The day before the surgery was my wife’s birthday. I had made plans to take her to a nearby spa. While there, I made my way to the meditation room. Knowing that I may have be immobilized for a period of time after the surgery, I thought I’d work on resting my mind. I lasted 2 minutes, according to my Fitbit.
It was such a concern that I brought it up with the surgeon suggesting that I may need a little help (wink, wink) to take the edge off. He didn’t bite. I was on my own.
Unfortunately, you can’t just hang a “closed” sign when running your own business and I really don’t have an “off” button. Shutting down or slowing an active mind and body isn’t that simple, especially without some help. Alcohol was a no go, walking around with monocular vision was hard enough. I’m tensing up just writing this — and yes, I’m supposed to be “resting.”
Help came in the form of some simple advice from my mom. Recognizing my inability to sit still from an early age, she suggested that I “be easy.” A phase her mother often used with her when she was young.

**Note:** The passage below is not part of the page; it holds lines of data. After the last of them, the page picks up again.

theorem Moves.sampleInput (h : Moves s t) (k : Fin 12) (closed : Bool) :
    Moves s (Machine.sampleInput k closed t) := by
  unfold Machine.sampleInput
  dsimp only
  exact .ite ((h.setInput _ _).compareInput k) (h.setInput _ _)

theorem Moves.unmaskInputs (h : Moves s t) (b : Bool) : Moves s (Machine.unmaskInputs b t) :=
  .foldl (fun _ _ k => .ite (k.setInput _ _) k) _ h

theorem Moves.feedbackQualified (h : Moves s t) (o : ProvedOutput) :
    Moves s (Machine.feedbackQualified o t) := by
  unfold Machine.feedbackQualified
  dsimp only
  exact .ite (.ite ((h.setProving _ _).reportGone _) (h.setProving _ _)) (.ite (h.setProving _ _) h)

end

end Sys2Proof.Machine
end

It’s interesting how often I would hear those two words and remind myself to slow down. Drying my hair with a towel, brushing my teeth, pulling a shirt over my head. All things that I normally would rush through to get to the next task, were now all little threats to the success of my surgery and/or speed of my recovery if I didn’t chill.
The tape covering the patch over my eye made it difficult to open my mouth, so I had to slow down when eating and take smaller bites. All good reminders to “be easy” and enjoy what I was eating. Staring at the floor with my head down for 50 minutes each hour became a natural position to practice humility and give thanks.
God threw me a haymaker (to my right eye), perhaps as a reminder to slow down, give thanks, and “be easy.” I would have been happy to receive the message another way, but it is what it is. What I also learned is that my situation is an opportunity to take stock of how really blessed I am.
My wife is a loving caregiver and we had a home full of supportive family for the graduation. Friends are checking in on me constantly and helping to support the business in my absence. Most importantly, I was able to attend my daughters graduation and my vision is starting to return. Yes, lucky me…a very lucky me.